GCHQ has been ordered by a court to destroy documents relating to communications between a Libyan dissident and his lawyers which they illegally intercepted.

The Investigatory Powers Tribunal, chaired by High Court judge Mr Justice Burton, ruled that the UK intelligence agency breached Sami Al-Saadi’s human rights when it took him and his family from Hong Kong in 2004 and handed them over to the Gaddafi regime with the support of MI6.

Mr Al-Saadi’s lawyers said the IPT’s ruling represented the first time the IPT had upheld a complaint against the intelligence services in its 15 years of existence.

In addition, it marks the first time an intelligence agency has been required to hand over its surveillance documents.

The court gave GCHQ two weeks to confirm it had destroyed the documents which contained privileged communications between Mr Al-Saadi and his lawyers before his case against the UK government - which it settled for £2.2 million.

His lawyers said they thought the case was the “tip of the iceberg” as far as unlawful interception of privileged communications by GCHQ as well as MI5 and MI6 is concerned.

The IPT said GCHQ infringed Mr Al-Saadi’s European Convention on Human Rights (ECHR)article 8 right to privacy and a family life.

It stated: “In order to emphasise the importance of the protection of legally privileged material, the Tribunal has required GCHQ to give an undertaking that the parts of the documents containing legally privileged information will be destroyed or deleted.”

The tribunal declined to give Mr Al-Saadi the documents and refused to compensate him, adding that the intercepted material had not contained any legal advice and had not been shown to UK government officials or lawyers.

James Wolffe, QC, dean of Faculty, said: “I welcome the IPT’s decision which reaffirms the importance of legal professional privilege and the importance of having a public and transparent process by which the state can be held accountable for any violation of a citizen’s fundamental human rights.

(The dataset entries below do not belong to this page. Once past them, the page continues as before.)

/-- Settles O34: only ENV_EVAL names PHASE_A, and PHASE_B where `elapsed` reaches PWM_PERIOD. -/
theorem phaseAOnlyWithinThePeriod : Obligations.PhaseAOnlyWithinThePeriod := by
  intro i s t h hctl hne
  obtain rfl := mayName_phaseA (exec_next_mayName h hctl hne)
  obtain ⟨now, start, -, -, rfl⟩ := execEnvEval_next h
  refine ⟨rfl, now - start, rfl, BitVec.not_le.1 fun hle => ?_⟩
  rw [if_pos hle, encode_eq_iff] at hctl
  cases hctl

/-- Settles O42: only PHASE_A names GPIO_SET, with the desired level and where `led_on` is
another. -/
theorem gpioSetIsEnteredOnlyOnAChange : Obligations.GpioSetIsEnteredOnlyOnAChange := by
  intro i s t l h hctl hne
  obtain rfl := mayName_gpioSet (exec_next_mayName h hctl hne)
  obtain ⟨d, e, l', r, cc, hd, he, hl, -, -, -, rfl⟩ := execPhaseA_next h
  by_cases hsame : desiredLevel s.cfg d e = l'
  · rw [if_pos hsame, encode_eq_iff] at hctl
    cases hctl
  · rw [if_neg hsame, encode_eq_iff] at hctl
    cases hctl
    exact ⟨rfl, by rw [hl, Bool.eq_not_of_ne hsame, Bool.not_not], d, e, hd, he, rfl⟩

/-! ## The on-time (spec/41_envelope.md R142 to R144) -/

theorem onTicks_mono (cfg : Cfg) {d d' : U32} (h : d ≤ d') : onTicks cfg d ≤ onTicks cfg d' :=
  Nat.div_le_div_right (Nat.mul_le_mul_left _ h)

theorem onTicks_zero (cfg : Cfg) : onTicks cfg 0 = 0 := by simp [onTicks]

theorem onTicks_full {cfg : Cfg} (h : 1 ≤ cfg.dutySteps.toNat) :
    onTicks cfg cfg.dutySteps = cfg.pwmPeriod.toNat :=
  Nat.mul_div_cancel _ h

theorem onTicks_lt {cfg : Cfg} {d : U32} (hp : 1 ≤ cfg.pwmPeriod.toNat) (h : d < cfg.dutySteps) :
    onTicks cfg d < cfg.pwmPeriod.toNat :=
  Nat.div_lt_of_lt_mul (by rw [Nat.mul_comm]; exact Nat.mul_lt_mul_of_pos_right h hp)

/-- Settles O38: below DUTY_STEPS the quotient is below the period, and it is the period there. -/
theorem onTicksBounds : Obligations.OnTicksBounds := by
  intro cfg d hwf hd
  obtain ⟨⟨hperiod, hsteps, -⟩, hfits, -⟩ := (configWellFormedIff cfg).1 hwf
  have hfull := onTicks_full hsteps
  refine ⟨rfl, (onTicks_mono cfg hd).trans hfull.le, ?_, ⟨fun heq => ?_, fun heq => heq ▸ hfull⟩,
    fun d' hle => onTicks_mono cfg hle, (Nat.mul_le_mul_left _ hd).trans hfits⟩
  · rw [onTicks, Nat.div_eq_zero_iff]
    exact or_iff_right (by omega)
  · by_contra hne
    have hlt := onTicks_lt hperiod (show d < cfg.dutySteps by bv_omega)
    omega

/-- Settles O39: a longer `elapsed` is no further below the on-time, which is 0 at `duty` 0 and the
whole period at DUTY_STEPS. -/
theorem desiredLevelFallsOnce : Obligations.DesiredLevelFallsOnce := by
  intro cfg d e e'
  simp only [desiredLevel, decide_eq_true_eq, decide_eq_false_iff_not]
  refine ⟨fun hle hlt => Nat.lt_of_le_of_lt hle hlt, ?_, fun hwf he => ?_⟩
  · rw [onTicks_zero]
    exact Nat.not_lt_zero _
  · obtain ⟨⟨-, hsteps, -⟩, -⟩ := (configWellFormedIff cfg).1 hwf
    rw [onTicks_full hsteps]
    exact he

/-! ## The duty step and the flip (spec/41_envelope.md R151, R152) -/

/-- Settles O46: but for INIT and RESET only PHASE_B writes `duty`, and a boundary event that only
counts leaves it. -/
theorem dutyChangesOnlyInADutyStep : Obligations.DutyChangesOnlyInADutyStep := by
  intro i s t h hinit hreset hne
  have hi : i = .phaseB := by
    by_contra hb
    exact hne ((exec_next_frame h).envelope (i.writesEnvelope_eq_false hreset hinit hb)).duty
  subst hi
  obtain ⟨d, r, cc, ⟨hd, hr, hcc⟩, hwf, hd', -, -⟩ := exec_phaseB_envelope h
  refine ⟨rfl, d, _, cc, hd, hd', hcc, ?_⟩
  simp only [envelopeNext]
  cases boundaryCase hwf with
  | counts _ _ _ duty => exact absurd (hd'.trans ((congrArg Cell.written duty).trans hd.symm)) hne
  | rises last up _ _ duty nat => exact ⟨last, .inl ⟨up ▸ hr, duty ▸ nat⟩⟩
  | peaks last up _ _ duty nat => exact ⟨last, .inl ⟨up ▸ hr, duty ▸ nat⟩⟩
  | falls last down _ _ duty nat => exact ⟨last, .inr ⟨down ▸ hr, duty ▸ nat⟩⟩
  | troughs last down _ _ duty nat => exact ⟨last, .inr ⟨down ▸ hr, duty ▸ nat⟩⟩

/-- Whether a boundary event turns the direction of well-formed registers: where `duty` comes to
DUTY_STEPS or to 0. -/
theorem nextRising_iff {cfg : Cfg} {d : U32} {r : Bool} {cc : U32} (h : envWF cfg d r cc = true) :
    (r = true → (nextRising cfg d r cc = false ↔
      nextDuty cfg d r cc = cfg.dutySteps ∧ nextDuty cfg d r cc ≠ d)) ∧
    (r = false → (nextRising cfg d r cc = true ↔
      nextDuty cfg d r cc = 0 ∧ nextDuty cfg d r cc ≠ d)) := by
  cases boundaryCase h with
  | counts _ _ _ duty rising => simp [duty, rising]
  | rises _ up before _ duty nat rising =>
    subst up
    have hbelow : d + 1 ≠ cfg.dutySteps := by bv_omega
    rw [duty, rising]
    exact ⟨fun _ => iff_of_false nofun fun hreach => hbelow hreach.1, nofun⟩
  | peaks _ up top _ duty nat rising =>
    subst up
    have hreach : d + 1 = cfg.dutySteps ∧ d + 1 ≠ d := by constructor <;> bv_omega
    rw [duty, rising]
    exact ⟨fun _ => iff_of_true rfl hreach, nofun⟩
  | falls _ down before _ duty nat rising =>
    subst down
    have habove : d - 1 ≠ 0 := by bv_omega
    rw [duty, rising]
    exact ⟨nofun, fun _ => iff_of_false nofun fun hreach => habove hreach.1⟩
  | troughs _ down bottom _ duty nat rising =>
    subst down
    have hreach : d - 1 = 0 ∧ d - 1 ≠ d := by constructor <;> bv_omega
    rw [duty, rising]
    exact ⟨nofun, fun _ => iff_of_true rfl hreach⟩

“I look forward to the outcome of the recent consultation on new codes which should further secure these important rights.”

Cori Crider, director at the legal charity Reprieve, which assisted in bringing the case, said: “GCHQ spied on privileged legal communications, in a case where they were being sued by a rendition and torture victim.

“We are pleased that one man has finally beaten the security services in this secretive tribunal.”